20 years after 9/11, a Colombian firefighter asks: “Could I have done more?”
New York / Bogota (USA) (AFP)
Twenty years have passed, but rescue expert Luis Eduardo Marulanda still breaks his voice as he remembers his days in the pile of rubble at the World Trade Center (WTC) after the September 11, 2001 attacks.
He was interviewed by AFP in the early morning of September 14 in New York, after he emerged from zero and was applauded by hundreds of people after searching for survivors for more than 40 hours nonstop. And then some 20 years later, at his home in Bogota, where he still wonders if he could do more to help.
“I get goosebumps,” says Marulanda, now 57, excited, recalling that night when the number of the disappeared numbered in the thousands. “We knew there were many people trapped there.”
When the jihadists hijacked two planes and crashed into the Twin Towers, Marolanda was in New York by chance, to take a firefighter instructor course and buy ambulances for the Colombian Red Cross.

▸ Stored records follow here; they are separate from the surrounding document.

-- ==== Sys2Proof/Machine/Outcomes.lean ====
section
/-!
DEFINITION. Machine/Outcomes.lean: what each owner does with the outcome of an operation (R51, R69 to R76, R93 to R95,
R103, R120, R136, R137, R156), the completion of a work item (R70), and the port going DOWN and coming UP (R158, R159).
-/

namespace Sys2Proof.Machine

/-! ### Owners: FETCH (R51) -/

/-- The DONE fields of a FETCH (R195). -/
def Entry.fetchFields (e : Entry) : List Field :=
  let r := e.range.getD (0, 0)
  [.num 1 r.1, .num 1 r.2, .num 2 0] ++ (List.range r.2).map fun k => .sector (granuleGet e.buffer (r.1 + k))

/-- The status a FETCH ends with when no run of it is outstanding (R51). -/
def Entry.fetchStatus (e : Entry) : Status := if e.down then .mediaDown else if e.failed then .unrecovered else .done

/-- The FETCH of a tag replied if no run of it is outstanding (R51). -/
def State.judgeFetch (s : State) (tag : Nat) : State :=
  match s.entry? tag with
  | some e => if e.left = 0 then s.finish tag e.fetchStatus e.fetchFields else s
  | none => s

/-- A FETCH's run ended, with the failure it met (R51). -/
def State.fetchRunEnded (s : State) (tag : Nat) (failed down : Bool) : State :=
  (s.updEntry tag fun e => { e with left := e.left - 1, failed := e.failed || failed, down := e.down || down }).judgeFetch
    tag

/-- The outcome of a FETCH run (R51). -/
def State.fetchOutcome (s : State) (o : MediaOp) (out : Outcome) : State :=
  match o.tag, out with
  | some t, .complete => s.fetchRunEnded t false false
  | some t, .unrecovered => s.fetchRunEnded t true false
  | some t, .notServed _ => s.fetchRunEnded t true false
  | some t, .mediaDown => s.fetchRunEnded t true true
  | some _, .stopped => s
  | some _, .writeFault _ => s
  | some _, .aborted => s
  | none, _ => s

/-! ### Owners: band writes (R69 to R76) -/

/-- The completion reported to an item's origin (R70 step 4). -/
def State.reportItem (s : State) (it : Item) (v : Verdict) : State :=
  match it.work with
  | .store t _ => s.storeDone t
  | .fold _ _ => s.foldPlaced v
  | .clean src => s.copyPlaced src v
  | .replace _ => s

/-- An item completes in slot `w` of its stream's band, in the order of R70; a full band then closes (R71) and the next
item is taken. The recoveries that end at the event are told last, earlier fault first (R82; log entries 24 and 53). -/
def State.itemComplete (s : State) (n : Fin 9) (b w : Nat) (it : Item) : State :=
  let v := s.verdict it
  let rs := s.recoveries
  let s := (s.propose it ⟨b, w⟩).moveFrontier n b (16 * (w + 1)) (some (v.slot it.lgn)) true
  let s := s.updStream n fun x => { x with exposed := x.exposed ++ [⟨w, it.lgn, it.content⟩] }
  let s := s.reportItem it v
  let s := if n = relocation then s else s.placedGranule
  let s := (s.dropHead n).updStream n fun x => { x with writing := none }
  ((s.capacityClose n b).goOn n).raiseEnded rs

/-- A write run advanced the frontier by `d` sectors and ended, served or not, so that a run from the new frontier is
next, unless the slot is whole (R69, R73). -/
def State.runAdvanced (s : State) (n : Fin 9) (d : Nat) : State :=
  match (s.stream n).openBand, (s.stream n).writing, (s.stream n).fifo with
  | some b, some w, it :: _ =>
    let f := s.frontier b + d
    if 16 * (w + 1) ≤ f then s.itemComplete n b w it
    else if d = 0 then s.queueRun n
    else (s.moveFrontier n b f none true).queueRun n
  | _, _, _ => s

/-- A write run stopped with `d` sectors done (R72). -/
def State.runStopped (s : State) (n : Fin 9) (d : Nat) : State :=
  match (s.stream n).openBand with
  | some b => if d = 0 then s else s.moveFrontier n b (s.frontier b + d) none true
  | none => s

/-- The STORE at a stream's head, its run ended by the port DOWN, is replied MEDIA_DOWN and removed; any other item
stays (R75). The WRITE_FAULT of a recovery that the removal ends is raised with the SWR's part of the DOWN (R82; log
entry 45). -/
def State.downHead (s : State) (n : Fin 9) : State :=
  match (s.stream n).fifo with
  | it :: _ =>
    match it.work with
    | .store t _ => (s.finish t .mediaDown []).dropHead n
    | .fold _ _ => s
    | .clean _ => s
    | .replace _ => s
  | [] => s

/-- The outcome of a band write run of stream `n` (R69 to R76, R79). -/
def State.streamOutcome (s : State) (n : Fin 9) (o : MediaOp) : Outcome → State
  | .complete => s.runAdvanced n o.sectorsDone
  | .stopped => s.runStopped n o.sectorsDone
  | .notServed _ => s.runAdvanced n o.sectorsDone
  | .unrecovered => s.writeFault n o.sectorsDone
  | .writeFault _ => s.writeFault n o.sectorsDone
  | .mediaDown => (s.abortRound n o.sectorsDone).downHead n
  | .aborted => s.abortRound n o.sectorsDone

/-! ### Owners: staged writes (R93 to R95) -/

/-- The outcome of a staged write run (R93 to R95). -/
def State.stagedOutcome (s : State) (p : Nat) (o : MediaOp) : Outcome → State
  | .complete => s.stagedAdvance p (o.place + o.sectorsDone)
  | .notServed _ => s.stagedAdvance p (o.place + o.sectorsDone)
  | .stopped => s
  | .unrecovered => s.stagedFault p
  | .writeFault _ => s.stagedFault p
  | .mediaDown => s.stagedDown p
  | .aborted => s

/-! ### Owners: the fold engine (R103) -/

/-- The outcome of a fold's record run (R102, R103). -/
def State.foldRecordOutcome (s : State) (p : Nat) (out : Outcome) : State :=
  match s.slu.fold, out with
  | some f, .complete => s.foldRecordRead f p
  | some f, .unrecovered => s.foldRecordLost f p
  | some f, .notServed _ => s.foldRecordUnserved f p .notServed
  | some f, .mediaDown => s.foldRecordUnserved f p .portDown
  | some _, .stopped => s
  | some _, .writeFault _ => s
  | some _, .aborted => s
  | none, _ => s

/-- A fold's home read lost: the lost report for the home slot, and the failure (R57, R103). -/
def State.foldHomeLost (s : State) (f : Fold) : State :=
  match f.homeSource with
  | .slot h => (s.lostReport f.lgn h).foldHomeEnded f (some .homeUnrecovered)
  | .held => s.foldHomeEnded f (some .homeUnrecovered)
  | .none => s.foldHomeEnded f (some .homeUnrecovered)

/-- The outcome of a fold's home run (R102, R103). -/
def State.foldHomeOutcome (s : State) (out : Outcome) : State :=
  match s.slu.fold, out with
  | some f, .complete => s.foldHomeEnded f none
  | some f, .unrecovered => s.foldHomeLost f
  | some f, .notServed _ => s.foldHomeEnded f (some .notServed)
  | some f, .mediaDown => s.foldHomeEnded f (some .portDown)
  | some _, .stopped => s
  | some _, .writeFault _ => s
  | some _, .aborted => s
  | none, _ => s

/-! ### Owners: cleaning reads (R119, R120) -/

/-- The outcome of a cleaning read of a slot (R119, R120). -/
def State.cleanOutcome (s : State) (slot : Nat) (o : MediaOp) : Outcome → State
  | .complete => s.cleanRunEnded slot id
  | .unrecovered => s.cleanReadLost slot
  | .notServed _ => s.handOver o
  | .mediaDown => s.cleanReadDown slot o.place o.count
  | .stopped => s
  | .writeFault _ => s
  | .aborted => s

/-! ### The report to the owner (R156) -/

/-- The readers an operation was counted in fall by one at its final outcome (R37, R96, R156). -/
def State.endReaders (s : State) (o : MediaOp) : State :=
  let s := match o.bandRead with
    | some b => s.readEnd b
    | none => s
  match o.recordRead with
  | some p => s.recordReadEnd p
  | none => s

/-- The owner deals with an outcome (R156). -/
def State.ownerOutcome (s : State) (o : MediaOp) (out : Outcome) : State :=
  match o.origin with
  | .fetchBand => s.fetchOutcome o out
  | .fetchRecord _ => s.fetchOutcome o out
  | .stream n => s.streamOutcome n o out
  | .staged p => s.stagedOutcome p o out
  | .foldRecord p => s.foldRecordOutcome p out
  | .foldHome => s.foldHomeOutcome out
  | .cleanRead slot => s.cleanOutcome slot o out
  | .qual => s.qualOutcome o out

/-- An outcome reported: every outcome but STOPPED ends the operation's readers (R152, R156). The readers fall, and a DEAD
record that has none left leaves the log head, before the owner deals with the outcome: a DESIGN CHOICE of the model,
log entry 55. -/
def State.reportOutcome (s : State) (o : MediaOp) (out : Outcome) : State :=
  (if out = .stopped then s else s.endReaders o).ownerOutcome o out

/-- Report one outcome for several operations, in order. -/
def State.reportAll (s : State) (os : List MediaOp) (out : Outcome) : State :=
  os.foldl (fun s o => s.reportOutcome o out) s

/-- The operation in progress ends with the port staying UP: the port is IDLE and the owner is told (R156). -/
def State.endOp (s : State) (o : MediaOp) (out : Outcome) : State := s.portIdle.reportOutcome o out

/-- A FINISHED STOPPED: the owner is told, the remainder goes to the head of its class queue, and a QEN with a stop
pending withdraws it (R139, R152). -/
def State.stopOp (s : State) (o : MediaOp) : State :=
  let s := (s.endOp o .stopped).requeueHead o.remainder
  if o.origin = .qual then s.judgeQualStop else s

/-! ### The port going DOWN (R158) -/

/-- Every STORE item left in a stream's FIFO is replied MEDIA_DOWN and removed (R76). -/
def State.streamDown (s : State) (n : Fin 9) : State :=
  let tags := (s.stream n).fifo.filterMap fun it => it.work.tag
  (s.finishAll tags .mediaDown).keepItems n fun it => !it.work.isStore

/-- The SWR's part of a port DOWN (R76). -/
def State.swrDown (s : State) : State := allStreams.foldl State.streamDown s

/-- The SLU's part of a port DOWN: the overlay wait list and the FOLD requests that stood at the DOWN are replied
MEDIA_DOWN (R95, R101, R106), the waiting STOREs first, each list in its own order (DESIGN CHOICE, log entry 46). -/
def State.sluDown (s : State) (reqs : List FoldReq) : State :=
  (({ s with slu := { s.slu with overlayWait := [] } }).finishAll s.slu.overlayWait .mediaDown).finishAll
    (reqs.map FoldReq.tag) .mediaDown

/-- The CLE's part of a port DOWN (R129): the CLEAN requests are replied in the order of the host list, oldest first
(DESIGN CHOICE, log entry 48). -/
def State.cleDown (s : State) : State :=
  let tags := s.cle.hostList.map Prod.fst
  let victim := s.cle.victim.map fun v : Victim => { v with tag := none }
  let stage := if s.cle.stage = .waitCredit then .halted else s.cle.stage
  ({ s with cle := { s.cle with hostList := [], victim := victim, stage := stage } }).finishAll tags .mediaDown

/-- The current causes are latched and MEDIA_DOWN raised (R157, R158). -/
def State.latchDown (s : State) : State :=
  let latched := s.mpt.latched ||| s.mpt.causes
  ({ s with mpt := { s.mpt with latched := latched } }).raise .mediaDown latched.toNat

/-- The port goes DOWN with an operation's failure (R158), the parts of the rule taken in the order it lists them. The
WRITE_FAULT notices of recoveries that its removals end come after the replies to the STOREs of every stream, in the
order of the faults (R76, R82): that they follow those replies is a DESIGN CHOICE of the model, log entry 45. The opens
that items left in the FIFOs ask are judged after MEDIA_DOWN is raised (DESIGN CHOICE, log entry 50). -/
def State.portDown (s : State) (o : MediaOp) : State :=
  let reqs := s.slu.foldReqs
  let rs := s.recoveries
  let queued := s.har.allQueued
  let s := { s with
    mpt := { s.mpt with up := false, stage := .idle, op := none }
    har := s.har.emptied
    slu := { s.slu with foldReqs := [] } }
  let s := (s.reportOutcome o .mediaDown).reportAll queued .mediaDown
  ((((s.swrDown.raiseEnded rs).sluDown reqs).cleDown).qualDown).latchDown.pumpAll

/-- A counted failure of the operation in progress: at the third the port goes DOWN, else the operation ends with its
outcome (R157, R158). -/
def State.failOp (s : State) (o : MediaOp) (c : Cause) (out : Outcome) : State :=
  let s := s.countFailure c
  if s.mpt.failures = 3 then s.portDown o else s.endOp o out

/-! ### The port coming UP (R159) -/

/-- The port comes UP at a probe's OK (R159): MEDIA_RESTART is replied, and the owners resume. The streams resume first,
so that stream 8's write run joins CLEAN before the batch's reads that are issued again (R76, R120, R129): a DESIGN
CHOICE of the model, log entry 59. -/
def State.portUp (s : State) : State :=
  let tag := s.mpt.restartTag
  let s := ({ s with mpt := { s.mpt with up := true, stage := .idle, op := none, restartTag := none } }).countSuccess
  let s := match tag with
    | some t => s.finish t .done []
    | none => s
  s.pumpAll.reissueBatch

/-- A probe failed: the port stays DOWN and MEDIA_RESTART is replied MEDIA_DOWN (R159). -/
def State.probeFailed (s : State) : State :=
  let tag := s.mpt.restartTag
  let s := { s with mpt := { s.mpt with stage := .idle, restartTag := none } }
  match tag with
  | some t => s.finish t .mediaDown []
  | none => s

/-! ### The end of a RESET (R160, R175) -/

/-- Empty the outbound queue but for the frame being sent (R175). -/
def State.keepSending (s : State) (sending : List OutFrame) : State :=
  { s with flu := { s.flu with outbound := sending } }

/-- Generate the RESET reply (R175). -/
def State.resetReply (s : State) (w : ResetWait) : State :=
  ({ s with ctl := { s.ctl with resetWait := none } }).reply codeReset w.tag false .done [.num 1 w.inUse, .num 3 0]

/-- The media port takes a RESET: UP and IDLE, its counter 0, its cause sets empty, a probe abandoned; the order number
counter is kept (R160). -/
def State.mptTakesReset (s : State) : State :=
  { s with mpt := { s.mpt with
      up := true, stage := .idle, op := none, failures := 0, causes := 0, latched := 0, restartTag := none } }

/-- The operation a RESET aborted has ended: the media port takes the reset, the operation's owner is told, streams
that have items go on (R83), frames generated meanwhile are dropped but for the one being sent, and the RESET is
replied (R160, R175). -/
def State.resetAborted (s : State) (o : MediaOp) (w : ResetWait) (sending : List OutFrame) : State :=
  ((s.mptTakesReset.reportOutcome o .aborted).pumpAll.keepSending sending).resetReply w

end Sys2Proof.Machine
end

He came to southern Manhattan to volunteer as a firefighter shortly after 9 a.m. on 9/11, before the towers’ brutal collapse. I won’t get out of there until after 90 days.
– no trace –
Carrying about 45 kg of equipment – a compressed air tank, axe, lengths of hose, nails – he was among the first to attempt to enter the North Tower to help evacuate people as the first fire units arrived.
He remembers Marulanda, who has extensive experience as a rescue worker in earthquakes, avalanches, and other disasters in Colombia, Ecuador, Peru, Mexico, Haiti, and New Zealand, as well as 9/11.

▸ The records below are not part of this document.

-- ==== Sys2Proof/Machine/Operands.lean ====
section
/-!
DEFINITION. Machine/Operands.lean: how a request reaches its judgement (R163, R165, R167), how the controller state takes
or refuses it (R185), and the argument forms the requests share: clamped ranges, named bytes, sets of flags, DONE fields.
-/

namespace Sys2Proof.Machine

/-! ### Arrival and admission (R165, R167) -/

/-- Whether a good frame completed now is taken for judgement at once: none waits before it, the outbound queue holds
fewer than 32 frames, and no RESET reply is awaited (R165, R175). -/
def State.takesFrames (s : State) : Bool :=
  s.flu.waiting.isEmpty && decide (s.flu.outbound.length < Config.outboundLimit) && s.ctl.resetWait.isNone

/-- A good frame completes at the assembler, the bytes held being its own: it is judged and the assembler is READY, or it
waits in the assembler (R163, R165). -/
def State.arrive (s : State) (i : Instr) (judge : State → State) : State :=
  if s.takesFrames then judge { s with flu := { s.flu with assembler := .ready, held := [] } }
  else { s with flu := { s.flu with
      assembler := .frame, held := if s.flu.waiting.isEmpty then [] else s.flu.held, waiting := s.flu.waiting ++ [i] } }

/-- The entry an admission takes (R166, R167): its buffer holds what the free value says (log entry 7). -/
def State.newRequest (s : State) (code tag : Nat) : Entry :=
  { tag := tag, code := code, admission := s.rqu.admission, buffer := freshBuffer s.residue }

/-- A free entry is taken; the admission counter is a 64-bit counter that wraps (R166, R167). -/
def State.admitRequest (s : State) (code tag : Nat) : State :=
  { s with
    residue := s.residue + 1
    rqu := { s.rqu with
      entries := s.rqu.entries ++ [s.newRequest code tag]
      admission := (s.rqu.admission + 1) % 2 ^ 64 } }

/-- The judgement of a request other than RESET: refused for room or tag, or admitted and judged by its own code
(R167). -/
def State.judgeRequest (s : State) (code tag : Nat) (own : State → State) : State :=
  if Config.entryLimit ≤ s.rqu.entries.length then s.reply code tag false .queueFull []
  else if (s.entry? tag).isSome then s.reply code tag false .tagInUse []
  else own (s.admitRequest code tag)

/-- A request refused at its judgement: replied and its entry freed (R167, R168). -/
def State.refuse (s : State) (tag : Nat) (st : Status) : State := s.finish tag st []

/-- Mark a request as carrying an argument the part changed (R161, R168). -/
def State.markClamped (s : State) (tag : Nat) (c : Bool) : State := s.updEntry tag fun e => { e with clamped := c }

/-! ### The controller state's judgement (R185) -/

/-- The columns of R185: whether a request is taken in UNFORMATTED, ONLINE, QUIESCING and QUIESCED. -/
structure TakenIn where
  unformatted : Bool
  online : Bool
  quiescing : Bool
  quiesced : Bool
  deriving DecidableEq, Repr

/-- Whether a controller state takes a request (R185). -/
def TakenIn.has (t : TakenIn) : Mode → Bool
  | .unformatted => t.unformatted
  | .online => t.online
  | .quiescing => t.quiescing
  | .quiesced => t.quiesced

/-- STORE, FETCH, DISCARD, FOLD, CLEAN, QUALIFY (R185). -/
def takenData : TakenIn := ⟨false, true, false, false⟩
/-- QUALIFY_STOP, PACER_SET, MASK_SET, WATCH_SET, WATCH_CLEAR, MEDIA_RESTART (R185), and the INSPECT kinds that need
tables (R189). -/
def takenFormatted : TakenIn := ⟨false, true, true, true⟩
/-- STREAM_SET (R185). -/
def takenStreamSet : TakenIn := ⟨false, true, true, false⟩
/-- FORMAT (R185). -/
def takenFormat : TakenIn := ⟨true, false, false, true⟩
/-- RESUME, IMAGE_READ (R185). -/
def takenQuiesced : TakenIn := ⟨false, false, false, true⟩
/-- IMAGE_WRITE, IMAGE_COMMIT (R185). -/
def takenUnformatted : TakenIn := ⟨true, false, false, false⟩
/-- EVENT_ENABLE, EVENT_ACK, and the INSPECT kinds taken in every state (R185, R189). -/
def takenAlways : TakenIn := ⟨true, true, true, true⟩

/-- A request judged against the controller state before its arguments (R185). -/
def State.inState (s : State) (t : TakenIn) (tag : Nat) (k : State → State) : State :=
  if t.has s.ctl.mode then k s else s.refuse tag .wrongState

/-! ### Argument forms -/

/-- A sector range after R169: refused (none), or the count clamped to the granule's end. -/
def sectorRange (first count : Nat) : Option (Nat × Nat) :=
  if 15 < first ∨ count = 0 then none else some (first, min count (16 - first))

/-- A value brought into a range (R174). -/
def clampTo (lo hi v : Nat) : Nat := max lo (min v hi)

/-- The named value of a byte listed 0 and 1 (R196). -/
def boolByte (v : Nat) : Option Bool := if v = 0 then some false else if v = 1 then some true else none

/-- The pacer mode of a byte (R196). -/
def PacerMode.ofCode (v : Nat) : Option PacerMode := if v = 0 then some .time else if v = 1 then some .event else none

/-- The service mask of a byte; none if it names READ, WRITE or no class (R146, R196). -/
def Mask.ofCode (v : Nat) : Option Mask :=
  if v % 4 = 0 ∧ v < 32 then some ⟨v.testBit 2, v.testBit 3, v.testBit 4⟩ else none

/-- The flag set of a 16-bit field; none if it names no flag (R178, R179, R196). -/
def flagSet (v : Nat) : Option (BitVec 13) := if v < 2 ^ 13 then some (BitVec.ofNat 13 v) else none

/-- A watch window's fields in a WATCH_SET or WATCH_CLEAR reply (R196). A free window has its overrun mark clear
(R182, R183); its mode and range are absent (R194; log entry 25). -/
def windowFields (w : Option Window) : List Field :=
  match w with
  | some x => [.num 1 1, .num 1 x.mode.code, boolNum 1 x.overrun, .num 4 x.lo, .num 4 x.hi]
  | none => [.num 1 0, optNum 1 none, boolNum 1 false, optNum 4 none, optNum 4 none]

/-- The pacer's fields in a reply (R196): mode, running state, credits, zero, reload, count. -/
def Pacer.fields (p : Pacer) : List Field :=
  [.num 1 p.mode.code, boolNum 1 p.running, .num 1 p.credits, .num 1 0, .num 2 p.reload, .num 2 p.count]

end Sys2Proof.Machine
end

“Thank God they didn’t let us go up because we were going to perish in the collapse,” he asserts, as many firefighters were able to do so soon after.
He stayed at Ground Zero for three months, first searching for survivors, sleeping for a few hours with other rescue workers in abandoned offices nearby, then collecting evidence of all kinds. He found everything from human remains to the landing gear and the black box of one of the hijacked planes.
“I saw loose limbs, loose trunks (…) I saw many, many charred corpses left so small, shriveled, impossible to identify,” said this expert of the collapsed structures, amid the strong smell of “pure roast meat.” Two decades ago, exhausted and covered in dust and sweat, under the huge floodlights that lit up Ground Zero, shrouded in smoke.
This is one of the things that still troubles him: The impact of the collapse of the towers was so great that no remains – not even traces of DNA – of hundreds of victims were found. Many families were not able to bury their dead.
“I saw a Mexican family they gave her a pair of shoes to bury, I remember their faces, the translator spoke to them and the woman said: Do you want me to take this?”
He recalls, “I had to find fingers, and a bunch of long hair, I’d say belonged to a woman. And from there they got the DNA. The shirts, the arm, the crushed hand….”
As for the Twin Towers, he was shocked by “the massive destruction, so very gigantic, and in a very small space.” The memory of many undocumented immigrants who did not even dare to ask for the remains of their missing relatives for fear of deportation.
– “Have you done enough?” –
He also helped several firefighters caught up in the collapse of the 47-story World Trade Center Building 7, which collapsed seven hours after the Twin Towers.
He recounted 20 years ago: “I ran to help them, washed their eyes, gave them oxygen, and gave them intravenous fluids.”
Today he still wonders “if those who died should die”. He wonders, “Could I have done more? Have I done enough?”
He felt “the pain of a homeland, although it is not my homeland. But one does not need to be an American citizen to feel this pain. And this is still going on,” he said.
It was “marathon days” and when he wasn’t giving any more, he sought help from the psychologists housed in tents on the other side of the Hudson River in New Jersey. There were also chiropractors “who broke your case, but left you as good as new.”
Marolanda lived the 9/11 disaster in her dreams for months.
“My wife told me she jumped a lot in bed, and she told me it bothered her and would wake her up anytime. We had to start looking for professional psychiatric help, and talking a lot about it.”
He did not have time to apply for an extension of his US visa in those three months he worked at Ground Zero. When he wanted to return to Colombia, he appeared before an immigration judge.
“He wanted to deport me, said I was irresponsible, mistreated. He kept me from returning to the United States for seven years.”